== DATA ==

theorem slipStop_keeps {w : List Part} {s₀ : State} {s} {x2} (m_host : Part.host ∈ w) (m_log : Part.log ∈ w) (m_regs : Part.regs ∈ w) (m_rel : Part.rel ∈ w) (m_rpt : Part.rpt ∈ w) (m_sch : Part.sch ∈ w) (h : Keeps w s₀ s) :
    Keeps w s₀ (slipStop s x2) := by
  unfold slipStop
  repeat' first
    | intro _
    | with_reducible assumption
    | with_reducible (first | apply Keeps.ite | apply schStop_keeps)
    | split
    | dsimp only

theorem execFreezeQuantumStart_keeps {w : List Part} {s₀ : State} {x1} {s} (m_clk : Part.clk ∈ w) (m_host : Part.host ∈ w) (m_log : Part.log ∈ w) (m_regs : Part.regs ∈ w) (m_rel : Part.rel ∈ w) (m_rpt : Part.rpt ∈ w) (m_sch : Part.sch ∈ w) (m_trig : Part.trig ∈ w) (h : Keeps w s₀ s) :
    ∃ t, execFreezeQuantumStart x1 s = .next t ∧ Keeps w s₀ t := by
  refine ⟨_, rfl, ?_⟩
  repeat' first
    | intro _
    | with_reducible assumption
    | with_reducible (first | apply Keeps.ite | apply bump_keeps | apply advanceTo_keeps | apply setTen_keeps | apply thaw_keeps | apply holdBeats_keeps | apply slipStop_keeps)
    | split
    | dsimp only

theorem execFreezeQuantumEnd_keeps {w : List Part} {s₀ : State} {x1} {s} (m_clk : Part.clk ∈ w) (m_regs : Part.regs ∈ w) (m_rel : Part.rel ∈ w) (m_sch : Part.sch ∈ w) (m_trig : Part.trig ∈ w) (h : Keeps w s₀ s) :
    ∃ t, execFreezeQuantumEnd x1 s = .next t ∧ Keeps w s₀ t := by
  refine ⟨_, rfl, ?_⟩
  repeat' first
    | intro _
    | with_reducible assumption
    | with_reducible (first | apply Keeps.ite | apply thaw_keeps)
    | split
    | dsimp only

theorem execSlipLimitStop_keeps {w : List Part} {s₀ : State} {x1} {s} (m_clk : Part.clk ∈ w) (m_host : Part.host ∈ w) (m_log : Part.log ∈ w) (m_regs : Part.regs ∈ w) (m_rel : Part.rel ∈ w) (m_rpt : Part.rpt ∈ w) (m_sch : Part.sch ∈ w) (m_trig : Part.trig ∈ w) (h : Keeps w s₀ s) :
    ∃ t, execSlipLimitStop x1 s = .next t ∧ Keeps w s₀ t := by
  refine ⟨_, rfl, ?_⟩
  repeat' first
    | intro _
    | with_reducible assumption
    | with_reducible (first | apply Keeps.ite | apply thaw_keeps | apply slipStop_keeps)
    | split
    | dsimp only

theorem execFabPkgInfoWrite_keeps {w : List Part} {s₀ : State} {v} {s} (m_log : Part.log ∈ w) (m_regs : Part.regs ∈ w) (m_rel : Part.rel ∈ w) (h : Keeps w s₀ s) :
    ∃ t, execFabPkgInfoWrite v s = .next t ∧ Keeps w s₀ t := by
  refine ⟨_, rfl, ?_⟩
  repeat' first
    | intro _
    | with_reducible assumption
    | with_reducible (first | apply Keeps.ite | apply softWrite_keeps | apply log_keeps)
    | split
    | dsimp only

theorem execTwinMapWrite_keeps {w : List Part} {s₀ : State} {v} {s} (m_regs : Part.regs ∈ w) (h : Keeps w s₀ s) :
    ∃ t, execTwinMapWrite v s = .next t ∧ Keeps w s₀ t := by
  refine ⟨_, rfl, ?_⟩
  repeat' first
    | intro _
    | with_reducible assumption
    | with_reducible (first | apply Keeps.ite | apply Keeps.foldl | apply Keeps.foldl_fst | apply Keeps.foldl_snd | apply wrReg_keeps | apply setFld_keeps)
    | split
    | dsimp only

theorem execPhaseOwnerWrite_keeps {w : List Part} {s₀ : State} {tile} {port} {hi} {v} {s} (m_regs : Part.regs ∈ w) (h : Keeps w s₀ s) :
    ∃ t, execPhaseOwnerWrite tile port hi v s = .next t ∧ Keeps w s₀ t := by
  refine ⟨_, rfl, ?_⟩
  repeat' first
    | intro _
    | with_reducible assumption
    | with_reducible (first | apply Keeps.ite | apply wrReg_keeps)
    | split
    | dsimp only

theorem execMepDescOwnerWrite_keeps {w : List Part} {s₀ : State} {mep} {k} {v} {s} (m_regs : Part.regs ∈ w) (h : Keeps w s₀ s) :
    ∃ t, execMepDescOwnerWrite mep k v s = .next t ∧ Keeps w s₀ t := by
  refine ⟨_, rfl, ?_⟩
  repeat' first
    | intro _
    | with_reducible assumption
    | with_reducible (first | apply Keeps.ite | apply wrReg_keeps)
    | split
    | dsimp only
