-- ==== Sys2Proof/Laws/FrameLane.lean ====
section
/-!
SUPPORT. What each operation of Machine/Lane.lean can touch: one lemma an operation,
that composes with the lemmas of its callers.
-/
namespace Sys2Proof.Machine

set_option linter.unusedTactic false
set_option linter.unreachableTactic false

/-! ### Machine/Lane.lean -/

theorem setLane_keeps {w : List Part} {s₀ : State} {s} {n} {r} (m_lane : Part.lane ∈ w) (h : Keeps w s₀ s) :
    Keeps w s₀ (setLane s n r) := by
  unfold setLane
  repeat' first
    | intro _
    | with_reducible assumption
    | with_reducible (first | apply Keeps.ite)
    | with_reducible (first | fail_if_no_progress apply Keeps.lane m_lane)
    | split
    | dsimp only

theorem setWidth_keeps {w : List Part} {s₀ : State} {s} {n} {x3} (m_arb : Part.arb ∈ w) (m_regs : Part.regs ∈ w) (h : Keeps w s₀ s) :
    Keeps w s₀ (setWidth s n x3) := by
  unfold setWidth
  repeat' first
    | intro _
    | with_reducible assumption
    | with_reducible (first | apply Keeps.ite | apply setFld_keeps | apply arbPace_keeps)
    | split
    | dsimp only

theorem toState_keeps {w : List Part} {s₀ : State} {s} {n} {v} (m_arb : Part.arb ∈ w) (m_lane : Part.lane ∈ w) (m_regs : Part.regs ∈ w) (h : Keeps w s₀ s) :
    Keeps w s₀ (toState s n v) := by
  unfold toState
  repeat' first
    | intro _
    | with_reducible assumption
    | with_reducible (first | apply Keeps.ite | apply Keeps.foldl | apply Keeps.foldl_fst | apply Keeps.foldl_snd | apply wrReg_keeps | apply setFld_keeps | apply setLane_keeps | apply setWidth_keeps)
    | split
    | dsimp only

theorem lastErr_keeps {w : List Part} {s₀ : State} {s} {n} {v} (m_regs : Part.regs ∈ w) (h : Keeps w s₀ s) :
    Keeps w s₀ (lastErr s n v) := by
  unfold lastErr
  repeat' first
    | intro _
    | with_reducible assumption
    | with_reducible (first | apply Keeps.ite | apply setFld_keeps)
    | split
    | dsimp only

theorem laneLog_keeps {w : List Part} {s₀ : State} {s} {n} {cls} (m_log : Part.log ∈ w) (m_rel : Part.rel ∈ w) (h : Keeps w s₀ s) :
    Keeps w s₀ (laneLog s n cls) := by
  unfold laneLog
  repeat' first
    | intro _
    | with_reducible assumption
    | with_reducible (first | apply Keeps.ite | apply log_keeps)
    | split
    | dsimp only

theorem linkCount_keeps {w : List Part} {s₀ : State} {s} {n} {f} (m_regs : Part.regs ∈ w) (h : Keeps w s₀ s) :
    Keeps w s₀ (linkCount s n f) := by
  unfold linkCount
  repeat' first
    | intro _
    | with_reducible assumption
    | with_reducible (first | apply Keeps.ite | apply bump_keeps)
    | split
    | dsimp only

theorem laneOut_keeps {w : List Part} {s₀ : State} {s} {n} {o} (m_lane : Part.lane ∈ w) (h : Keeps w s₀ s) :
    Keeps w s₀ (laneOut s n o) := by
  unfold laneOut
  repeat' first
    | intro _
    | with_reducible assumption
    | with_reducible (first | apply Keeps.ite | apply setLane_keeps)
    | split
    | dsimp only

theorem rxMove_keeps {w : List Part} {s₀ : State} {s} {n} {cs} (m_lane : Part.lane ∈ w) (h : Keeps w s₀ s) :
    Keeps w s₀ (rxMove s n cs) := by
  unfold rxMove
  repeat' first
    | intro _
    | with_reducible assumption
    | with_reducible (first | apply Keeps.ite | apply setLane_keeps)
    | split
    | dsimp only

theorem rxCols_keeps {w : List Part} {s₀ : State} {s} {n} {cols} {cs} (m_lane : Part.lane ∈ w) (m_regs : Part.regs ∈ w) (h : Keeps w s₀ s) :
    Keeps w s₀ (rxCols s n cols cs).1 := by
  unfold rxCols
  repeat' first
    | intro _
    | with_reducible assumption
    | with_reducible (first | apply Keeps.ite_fst | apply Keeps.ite | apply Keeps.foldl | apply Keeps.foldl_fst | apply Keeps.foldl_snd | apply bump_keeps | apply setLane_keeps)
    | split
    | dsimp only

theorem rejectBlk_keeps {w : List Part} {s₀ : State} {s} {n} (m_lane : Part.lane ∈ w) (m_regs : Part.regs ∈ w) (h : Keeps w s₀ s) :
    Keeps w s₀ (rejectBlk s n) := by
  unfold rejectBlk
  repeat' first
    | intro _
    | with_reducible assumption
    | with_reducible (first | apply Keeps.ite | apply setLane_keeps | apply linkCount_keeps)
    | split
    | dsimp only

theorem ctlJudge_keeps {w : List Part} {s₀ : State} {s} {n} {kind} {clean} {cs} (m_lane : Part.lane ∈ w) (m_regs : Part.regs ∈ w) (h : Keeps w s₀ s) :
    Keeps w s₀ (ctlJudge s n kind clean cs).1 := by
  unfold ctlJudge
  repeat' first
    | intro _
    | with_reducible assumption
    | with_reducible (first | apply Keeps.ite_fst | apply Keeps.ite | apply linkCount_keeps | apply rejectBlk_keeps)
    | split
    | dsimp only

theorem rxIdles_keeps {w : List Part} {s₀ : State} {s} {n} {l} (m_lane : Part.lane ∈ w) (m_regs : Part.regs ∈ w) (h : Keeps w s₀ s) :
    Keeps w s₀ (rxIdles s n l) := by
  unfold rxIdles
  repeat' first
    | intro _
    | with_reducible assumption
    | with_reducible (first | apply Keeps.ite | apply Keeps.foldl | apply Keeps.foldl_fst | apply Keeps.foldl_snd | apply rxMove_keeps | apply rxCols_keeps | apply ctlJudge_keeps)
    | refine Keeps.of_fst (by with_reducible assumption) ?_
    | split
    | dsimp only

theorem rxClean_keeps {w : List Part} {s₀ : State} {s} {n} {x3} {cs} (m_lane : Part.lane ∈ w) (m_regs : Part.regs ∈ w) (h : Keeps w s₀ s) :
    Keeps w s₀ (rxClean s n x3 cs) := by
  unfold rxClean
  repeat' first
    | intro _
    | with_reducible assumption
    | with_reducible (first | apply Keeps.ite | apply rxMove_keeps | apply rxIdles_keeps)
    | split
    | dsimp only

theorem rxCoded_keeps {w : List Part} {s₀ : State} {s} {n} {x3} {cs} (m_lane : Part.lane ∈ w) (m_regs : Part.regs ∈ w) (h : Keeps w s₀ s) :
    Keeps w s₀ (rxCoded s n x3 cs).1 := by
  unfold rxCoded
  repeat' first
    | intro _
    | with_reducible assumption
    | with_reducible (first | apply Keeps.ite_fst | apply Keeps.ite | apply rxCols_keeps | apply rxIdles_keeps)
    | refine Keeps.of_fst (by with_reducible assumption) ?_
    | split
    | dsimp only

theorem rxCtl_keeps {w : List Part} {s₀ : State} {s} {n} {b} (m_lane : Part.lane ∈ w) (m_regs : Part.regs ∈ w) (h : Keeps w s₀ s) :
    Keeps w s₀ (rxCtl s n b).1 := by
  unfold rxCtl
  repeat' first
    | intro _
    | with_reducible assumption
    | with_reducible (first | apply Keeps.ite_fst | apply Keeps.ite | apply linkCount_keeps | apply ctlJudge_keeps | apply rxClean_keeps | apply rxCoded_keeps)
    | refine Keeps.of_fst (by with_reducible assumption) ?_
    | split
    | dsimp only

theorem ctlIn_keeps {w : List Part} {s₀ : State} {s} {n} {kind} {b} {states} {k} (m_lane : Part.lane ∈ w) (m_regs : Part.regs ∈ w) (k6 : ∀ u y0, Keeps w s₀ u → Keeps w s₀ (k y0 u)) (h : Keeps w s₀ s) :
    Keeps w s₀ (ctlIn s n kind b states k) := by
  unfold ctlIn
  repeat' first
    | intro _
    | with_reducible assumption
    | with_reducible (first | apply Keeps.ite | apply k6 | apply linkCount_keeps | apply rxClean_keeps | apply rxCtl_keeps)
    | refine Keeps.of_fst (by with_reducible assumption) ?_
    | split
    | dsimp only

theorem injDone_keeps {w : List Part} {s₀ : State} {s} {n} (m_regs : Part.regs ∈ w) (h : Keeps w s₀ s) :
    Keeps w s₀ (injDone s n) := by
  unfold injDone
  repeat' first
    | intro _
    | with_reducible assumption
    | with_reducible (first | apply Keeps.ite | apply setFld_keeps)
    | split
    | dsimp only

theorem sendReplay_keeps {w : List Part} {s₀ : State} {s} {n} (m_lane : Part.lane ∈ w) (m_regs : Part.regs ∈ w) (h : Keeps w s₀ s) :
    Keeps w s₀ (sendReplay s n) := by
  unfold sendReplay
  repeat' first
    | intro _
    | with_reducible assumption
    | with_reducible (first | apply Keeps.ite | apply setLane_keeps | apply injDone_keeps)
    | split
    | dsimp only

theorem ctlOut_keeps {w : List Part} {s₀ : State} {s} {n} {r} {b} (m_lane : Part.lane ∈ w) (m_regs : Part.regs ∈ w) (h : Keeps w s₀ s) :
    Keeps w s₀ (ctlOut s n r b) := by
  unfold ctlOut
  repeat' first
    | intro _
    | with_reducible assumption
    | with_reducible (first | apply Keeps.ite | apply setLane_keeps | apply injDone_keeps)
    | split
    | dsimp only

theorem sendSp_keeps {w : List Part} {s₀ : State} {s} {n} {l} (m_coll : Part.coll ∈ w) (m_lane : Part.lane ∈ w) (m_regs : Part.regs ∈ w) (h : Keeps w s₀ s) :
    Keeps w s₀ (sendSp s n l) := by
  unfold sendSp
  repeat' first
    | intro _
    | with_reducible assumption
    | with_reducible (first | apply Keeps.ite | apply Keeps.foldl | apply Keeps.foldl_fst | apply Keeps.foldl_snd | apply injDone_keeps | apply ctlOut_keeps)
    | with_reducible (first | fail_if_no_progress apply Keeps.coll m_coll)
    | split
    | dsimp only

===

## INSTRUCTIONS FOR THE TASK
Number of lines with the string "false" in the data above: report this figure and nothing more.

## RESULT OF THE EXERCISE
2